Outre ces forces armées, l'Otan a pu compter pendant plusieurs années sur une armée secrète, les "stay behind" (ceux qui restent derrière), des réseaux clandestins coordonnés par l'Otan au début de la guerre froide. Ces réseaux étaient censés être activés en cas d'attaque soviétique.

Un jeu de cartes pour connaître l'armement

L'Otan organise régulièrement des exercices militaires qui mobilisent des quantités d'armes souvent très différentes. Elle a donc créé un jeu de 54 cartes pour aider ses militaires à s'y retrouver.
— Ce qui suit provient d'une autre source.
-- ==== Sys2Proof/Machine/Sapwood.lean ====
section
/-!
DEFINITION. Sapwood: write-in and intake (R142 to R145), install (R146), the drain read (R153), the end of a probe
(R108 to R112), and corrected, lost and swept bursts (R209 to R213).
-/
namespace Sys2Proof.Machine

open Sys2Proof

/-! ## Install (R146) -/

/-- The way that a line new to its set takes: an INVALID way, or the CLEAN way with the oldest TURN. -/
def State.freeWay (s : State) (set : Nat) : Option Nat :=
  let es := setEntries set
  match es.find? (fun e => (s.way e).state == .invalid) with
  | some e => some e
  | none => (es.filter (fun e => (s.way e).state == .clean)).foldl (fun a e =>
      match a with
      | none => some e
      | some f => if s.turnAge f < s.turnAge e then some e else some f) none

/-- The through write at the head of a queue adds to the maximum of the through writes behind it (R158). -/
def State.behindThrough (s : State) (sb : Nat) : State :=
  ((s.bank sb).stagedQ.flatMap (fun e => (s.way e).ctxs)).foldl (fun s c =>
    s.updTail c (fun t => { t with bound := t.bound.map (· + 2580) })) s

/-- The oldest write-in epoch, in a grove whose current epoch is `fe`, that an entry owes a fence once the line of `i` is in it:
that of the version it already holds unprogrammed comes first, and one equal to the current epoch is owed by FEPOCH itself. -/
def Way.owedBy (w : Way) (i : Intake) (fe : Nat) : Option Nat :=
  let before := if w.programmed ∨ w.state = .clean ∨ w.state = .invalid then none else w.owed
  before.orElse (fun _ => if i.fepoch = fe then none else some i.fepoch)

/-- A line becomes DIRTY in entry `e`, with a new TURN and the present fence epoch of its grove (R141, R146). -/
def State.becomeDirty (s : State) (e : Nat) (i : Intake) : State :=
  let own := if i.through then [i.ctx] else []
  let loc := s.loc (64 * i.lineNo)
  let old := s.way e
  let s := if i.through then (match loc with
    | some l => s.behindThrough l.sb
    | none => s) else s
  let ep := match loc with
    | some l => (s.grove (groveOf (sbPort l.sb))).fe
    | none => i.fepoch
  let s := match loc with
    | some l => s.updGrove (groveOf (sbPort l.sb)) (fun v => v.epochAdd ep)
    | none => s
  (s.updWay e (fun _ =>
    { Way.init with state := .dirty, lineNo := i.lineNo, through := i.through, fepoch := ep,
                    turn := s.tb.turns % 2 ^ 15, line := i.line, ctxs := own, owed := old.owedBy i ep })).enqueue e

/-- New data for a DIRTY line: it keeps its TURN, FEPOCH and place, unless it becomes a through line (R146, R152, R158). -/
def State.overwrite (s : State) (e : Nat) (i : Intake) : State :=
  let w := s.way e
  let own := if i.through then [i.ctx] else []
  let s := s.updWay e (fun w => { w with line := i.line, through := w.through || i.through, ctxs := w.ctxs ++ own })
  match s.loc (64 * i.lineNo) with
  | none => s
  | some l =>
    if i.through && !w.through then
      let s := s.updBank l.sb (fun b =>
        { b with stagedQ := b.stagedQ.filter (· != e), deferQ := b.deferQ.filter (· != e) })
      (s.behindThrough l.sb).enqueue e
    else s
"L’idée est d’aider les troupes à reconnaître les équipements Ota, utilisés par des pays non-membres de l’Organisation, de manière à pouvoir les distinguer de ceux de l’ennemi et à éviter les tirs fratricides", explique l'Alliance sur son site.
Les 54 cartes représentent autant de systèmes d'armes utilisés par l'Alliance.
Les 54 cartes représentent autant de systèmes d'armes utilisés par l'Alliance. © Otan

Les 54 cartes représentent autant de systèmes d'armement utilisés par l'Alliance. Le jeu est censé aussi "aider les troupes ukrainiennes à identifier" certaines des armes qu'elles reçoivent. Le deux de cœur a été attribué au canon Caesar. Les quatre as désignent des systèmes d'armement américains: MaxxPro MRAP (carreau), M1151 HMMWV (cœur), M113 APC (pique) et M-270 MLRS (trèfle).
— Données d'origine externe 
-- ==== Sys2Proof/Machine/Restore.lean ====
section
/-!
DEFINITION. The metadata region read and written at start: the newest checkpoint set and the gap search (R184 to R188), the
drift clock (R135), the replay of the flush journal (R174, R175), and the content of initialised stands (R356 to R358).
-/
namespace Sys2Proof.Machine

open Sys2Proof

/-! ## Reading a stand outside the wheels -/

/-- What a list of senses gives for a slot of a bank: nothing when too few chunks came back. -/
def sensedLine (geom : Nat) (l : List Sensed) (bank slot : Nat) : Option Line :=
  let have_ := ((l.find? (fun x => x.bank == bank && x.slot == slot)).map (·.chunks)).getD []
  if have_.length < need geom then none else (decodeChunks geom have_).map (fun d => d.line)

/-- A line of the metadata region that decodes and passes its CRC-28 (R184, R242); `first` is bank 0 of the stand in the list's
numbering. -/
def metaSensed (geom : Nat) (l : List Sensed) (first q : Nat) : Option Line :=
  (sensedLine geom l (first + q % 64) (metaSlot q)).filter (fun m => !m.poison && crc28 q m.data == m.tag)

/-! ## The newest checkpoint set (R185, R187) -/

/-- Sets in the log. -/
def logSets : Nat := 2 ^ 18

/-- A line of the set at place `ix` of the log, with its CKSEQ: its header names that part, and a CKSEQ of that place. -/
def ckSensed (geom : Nat) (l : List Sensed) (ix i : Nat) : Option (Nat × Bytes) :=
  (metaSensed geom l 0 (65536 + 17 * ix + i)).bind (fun m =>
    let n := bits (le m.data 0 4) 0 27
    if n % logSets = ix ∧ bits (le m.data 0 4) 27 5 = i then some (n, m.data) else none)

/-- CKSEQ at place `ix` of the log, by part 0. -/
def ckSeqAt (geom : Nat) (l : List Sensed) (ix : Nat) : Option Nat := (ckSensed geom l ix 0).map Prod.fst

/-- Halve the places from `lo` to before `hi`: the last one whose CKSEQ goes on from that of `base`. A place that cannot be
read is taken as one that does not (DESIGN CHOICE; log 28). -/
def ckSearch (seq : Nat → Option Nat) (base c0 : Nat) : Nat → Nat → Nat → Nat
  | 0, lo, _ => lo
  | n + 1, lo, hi =>
    let mid := (lo + hi) / 2
    if hi ≤ lo + 1 then lo
    else if seq mid = some ((c0 + (mid - base)) % 2 ^ 27) then ckSearch seq base c0 n mid hi
    else ckSearch seq base c0 n lo mid

/-- The place of the newest set, by 19 senses; a set that is torn at place 0 leaves place 1 to start from (log 28). -/
def ckNewest (seq : Nat → Option Nat) : Option Nat :=
  match seq 0 with
  | some c => some (ckSearch seq 0 c 18 0 logSets)
  | none => (seq 1).map (fun c => ckSearch seq 1 c 18 1 logSets)

/-- The data fields of a set whose 17 lines pass their checks and carry one CKSEQ. -/
def ckSetAt (geom : Nat) (l : List Sensed) (ix : Nat) : Option (List Bytes) :=
  let parts := (List.range 17).filterMap (ckSensed geom l ix)
  if parts.length = 17 ∧ parts.all (fun x => x.1 == (parts.getD 0 (0, [])).1) then some (parts.map Prod.snd) else none

/-- The set that the restore takes: the newest, or one of the three before it (R187). -/
def ckChosen (geom : Nat) (l : List Sensed) : Option (List Bytes) :=
  (ckNewest (ckSeqAt geom l)).bind (fun n =>
    (List.range 4).findSome? (fun j => ckSetAt geom l ((n + logSets - j) % logSets)))

/-- How many slots below G0 the gap lies: the first of 257 slots that equals the one after it in data field and TAG (R187). -/
def gapSearch (geom : Nat) (l : List Sensed) (bank g0 : Nat) : Option Nat :=
  (List.range 257).find? (fun d =>
    let j := (g0 + nslots - d) % nslots
    match sensedLine geom l bank j, sensedLine geom l bank ((j + 1) % nslots) with
    | some a, some b => a.data == b.data && a.tag == b.tag
    | _, _ => false)

/-! ## Restoring a stand (R135, R187, R188, R203, R529) -/

/-- A stand-bank is marked RING_LOST (R188). -/
def State.ringLostBank (s : State) (sb : Nat) : State :=
  let s := s.updBank sb (fun b => { b with ringLost := true })
  (((s.set (F.upkEvt (groveOf (sbPort sb)) 5)).ev Sc.ringLost sb)).irq .grv

/-- The 15-byte entry of a stand-bank in a checkpoint set (R185). -/
def ringOf (set : List Bytes) (b : Nat) : Ring :=
  let e := le (set.getD (b / 4 + 1) []) (4 + 15 * (b % 4)) 15
  { Ring.init with start := bits e 0 30, gap := bits e 30 31, gen := bits e 61 16, psicnt := bits e 77 12, walk := bits e 89 31 }

/-- The Ring state `d` moves after a checkpoint: the gap `d` slots lower, with a rotation counted when it passed from
slot 0 to slot 2^30 (R187); a walk that stands at the gap goes on past it (R190). -/
def ringMoved (r : Ring) (d : Nat) : Ring :=
  let r := if r.gap < d then
      { r with gap := r.gap + nslots - d, start := (r.start + 1) % 2 ^ 30, gen := (r.gen + 1) % 2 ^ 16 }
    else { r with gap := r.gap - d }
  { r with walk := if r.walk = r.gap then (if r.walk = 2 ^ 30 then 0 else r.walk + 1) else r.walk }

/-- The lap values of a restored stand-bank (R529). -/
def Ring.restored (r : Ring) (clock : Nat) : Ring :=
  { r with lapSlot := r.walk, lap0 := clock, lap1 := (clock + 2 ^ 14 - 6143) % 2 ^ 14 }

/-- Restore the Ring state of a stand-bank from a set and the gap search (R187, R203). -/
def State.bankRestore (s : State) (sb clock : Nat) (set : List Bytes) (search : Option Nat) : State :=
  let r := ringOf set (sbBank sb)
  match search with
  | none => (s.updBank sb (fun b => { b with ring := r.restored clock })).ringLostBank sb
  | some d =>
    let r := (ringMoved r d).restored clock
    s.updBank sb (fun b => { b with ring := r, ringLost := false, rebuild := s.rebuildMark sb r.walk })

/-- The rebuilds of a stand are reported again where no report of them is left (R203, R207). -/
def State.reportAgain (s : State) (p st : Nat) : State :=
  let told := fun (s : State) pos bank all spare =>
    [0, 1].any (fun i => s.rd (F.rebuild p st i) == rebuildReport 1 pos bank all spare)
  let s := (List.range 8).foldl (fun s d =>
    let e := s.spareEntry p d
    let pos := bits e 6 4
    if bit e 0 && bit e 1 && bits e 2 4 == st && bits e 10 2 == 1 && !told s pos 0 true (192 + d) then
      s.reportNew p st pos none (192 + d)
    else s) s
  (s.retires.filter (fun r => r.port == p && r.stand == st && r.state == 1)).foldl (fun s r =>
    if told s r.pos r.bank false r.spare then s else s.reportNew p st r.pos (some r.bank) r.spare) s

/-- TSYNC is acquired in a synchronisation state, by its code in FTM_STATUS (R71). -/
def acquired (code : Nat) : Bool := code == 2 || code == 3

/-- 10,240 drift ticks in units of ACC. -/
def driftLimit : Nat := 10240 * 2 ^ 35

/-- The real-time counts since a capture, when the counter has run without a break since it: the set is not older than the
first that the stand captured since the counter started (R135). -/
def State.rtcSince (s : State) (k ckseq then_ now : Nat) : Option Nat :=
  let from_ := tget 0 s.pin.rtcFrom k
  if from_ ≠ 0 ∧ (ckseq + 2 ^ 27 + 1 - from_) % 2 ^ 27 < 2 ^ 26 then some ((now + 2 ^ 48 - then_) % 2 ^ 48) else none

/-- Restore a stand's drift clock and advance it by the off time (R135). The clock of a stand with no valid set is a
free value. -/
def State.driftRestore (s : State) (k : Nat) (set : Option (List Bytes)) (r : Restore) : State :=
  let part := (set.getD []).getD 0 []
  let none_ := set.isNone
  let clock := if none_ then Config.lostClock s.freeIx % 2 ^ 14 else bits (le part 4 2) 0 14
  let acc := if none_ then 0 else bits (le part 6 5) 0 35
  let flags := le part 11 1
  let w := if none_ then 0 else max (weight (bits flags 0 3)) (weight r.band)
  let ckseq := bits (le part 0 4) 0 27
  let ckFt := le part 12 8
  let sync := !none_ && acquired (bits flags 3 3)
  let off := 2 ^ 35 * s.cfg.offTicks
  let (adv, unc) : Nat × Bool :=
    if none_ then (off, true)
    else if sync && !s.timeHoldover then ((s.tb.ft - ckFt) * w, driftLimit < (s.tb.ft - ckFt) * w)
    else match s.rtcSince k ckseq (le part 20 6) r.rtc with
      | some n => (10 ^ 8 * n / 32768 * w, driftLimit < 10 ^ 8 * n / 32768 * w)
      | none => (off, true)
  let sum := acc + adv
  { s with freeIx := if none_ then s.freeIx + 1 else s.freeIx, pin := { s.pin with rtc := r.rtc % 2 ^ 48 } }.updStand k (fun t =>
    { t with clock := (clock + sum / 2 ^ 35) % 2 ^ 14, acc := sum % 2 ^ 35, accAt := s.tb.ticks,
             uncertain := unc || bit flags 6, lapped := 0, ckFt := ckFt, ckSync := sync && s.timeHoldover,
             advanced := adv, restAt := s.tb.ticks, offW := w, ckseq := ckseq })

/-- Restore a stand (R187, R188). -/
def State.standRestore (s : State) (k : Nat) (r : Restore) : State :=
  let geom := s.geom (k / 64)
  let chosen := ckChosen geom r.senses
  let s := s.driftRestore k chosen r
  match chosen with
  | none =>
    let s := (List.range 64).foldl (fun s b => s.updBank (64 * k + b) (fun b => { b with ringLost := true })) s
    ((((s.updStand k (fun t => { t with restored := true })).set (F.upkEvt (k / 64) 5)).ev Sc.ringLost k).irq .grv)
  | some set =>
    let clock := (s.stand k).clock
    let s := (List.range 64).foldl (fun s b =>
      s.bankRestore (64 * k + b) clock set (gapSearch geom r.senses b (ringOf set b).gap)) s
    (s.updStand k (fun t => { t with restored := true })).reportAgain (k / 16) (k % 16)

/-! ## Replay (R174, R175) -/

/-- The slots that journal record `n` of a stand lists, when it is a record of the flush `seq`. -/
def State.recordAt (s : State) (l : List Sensed) (k seq n : Nat) : Option (List (Nat × Nat)) :=
  (metaSensed (s.geom (k / 64)) l (64 * k) n).bind (fun m =>
    if le m.data 0 2 = seq ∧ le m.data 2 2 = n % 65536 ∧ le m.data 4 1 ≤ 11 then
      some ((List.range (le m.data 4 1)).map (fun i =>
        let e := le m.data (8 + 5 * i) 5
        (64 * k + bits e 0 6, bits e 6 31)))
    else none)

/-- The records of a stand in order, up to the first slot that holds none of the flush. -/
def State.recordsFrom (s : State) (l : List Sensed) (k seq : Nat) : Nat → Nat → List (List (Nat × Nat))
  | 0, _ => []
  | f + 1, n =>
    match s.recordAt l k seq n with
    | some e => e :: s.recordsFrom l k seq f (n + 1)
    | none => []

/-- What replay reads of a stand: the lines of the records before the last 8, whose waves all completed, and the slots that the
last 8 list. None when its records cannot be read: its port is DOWN, or a record that fails its checks is followed by
another of the flush; one that fails and is followed by none was under program when the energy ended (R172, R174, R175;
DEDUCED, log 28). -/
def State.replayStand (s : State) (l : List Sensed) (k seq : Nat) : Option (Nat × List (Nat × Nat)) :=
  let recs := s.recordsFrom l k seq l.length 0
  let n := recs.length
  let torn := (metaSensed (s.geom (k / 64)) l (64 * k) n).isNone && (s.recordAt l k seq (n + 1)).isSome
  if s.isDown (k / 16) ∨ torn then none
  else some (((recs.take (n - 8)).map List.length).sum, (recs.drop (n - 8)).flatten.eraseDups)

/-- What replay reads of every stand that is not PENDING. -/
def State.replayScan (s : State) (l : List Sensed) (seq : Nat) : Option (Nat × List (Nat × Nat)) :=
  (s.allStands.filter (fun k => !s.isPending (k / 16) (k % 16))).foldl (fun a k =>
    match a, s.replayStand l k seq with
    | some x, some y => some (x.1 + y.1, x.2 ++ y.2)
    | _, _ => none) (some (0, []))

/-- A listed slot passes: it decodes and its CRC-28 or tag check passes (R174). -/
def State.listedOk (s : State) (l : List Sensed) (sb slot : Nat) : Bool :=
  match sensedLine (s.geom (groveOf (sbPort sb))) l sb slot with
  | some m => s.candidateOk sb slot (s.dpaAt sb slot) m
  | none => false

/-- A listed slot that fails its checks is written as a poisoned line, when the stand-bank's latch is free for it (R49, R174,
R225). -/
def State.tornWrite (s : State) (sb slot : Nat) : State :=
  let dpa := s.dpaAt sb slot
  let s := s.updBank sb (fun b => { b with todo := b.todo ++ [(slot, some (poisonLine dpa))] })
  (s.repairNext sb).poisonSlot .flushTorn sb dpa

/-- Every stand of the stand lists that is not PENDING has been restored. -/
def State.replayRestored (s : State) : Bool :=
  s.allStands.all (fun k => s.isPending (k / 16) (k % 16) || (s.stand k).restored || (s.port (k / 16)).lstate != .active)

/-- The grove units are reset module-wide: the state of their queues and epochs, not what step 5 restored (R174 step 7). -/
def State.grovesReset (s : State) : State :=
  { s with grv := tmap Grove.init (fun _ g =>
      { g with fe := 0, epochs := [], waiting := [], wbq := [], psiEff := s.cfg.psi, debtSeen := false }) s.grv }

/-- Poisoned lines that a replay wrote are still to be programmed, in stand-banks that can program them. -/
def State.tornLeft (s : State) : Bool :=
  s.sb.any (fun c => c.2.wave.any (fun w => w.owner == .repair) ||
    (!c.2.todo.isEmpty && !s.isDown (sbPort c.1) && !s.fewLines c.1))

/-- Steps 7 and 8 of R174: the marker is CLOSED, and START goes on at link training, which ACTIVE links pass at once. -/
def State.replayClose (s : State) (outranked : Bool) : State :=
  let s := { s with dev := { s.dev with replayWrites := false } }
  let s := (s.grovesReset.hwField 493 0 2 0).enterUnless outranked .start
  if outranked then s else (s.stepDone 8).trainMedia.stepNine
Sur chacune des cartes figurent le nom d'un équipement, son armement principal, le pays de fabrication et les pays qui en ont fait l'acquisition. Le jeu de cartes est disponible en ligne pour pouvoir être librement imprimé. Les soldats s’en servent bien sur comme aide-mémoire, mais aussi, "pour jouer au solitaire, à la dame de pique ou encore au poker", indique l'Otan.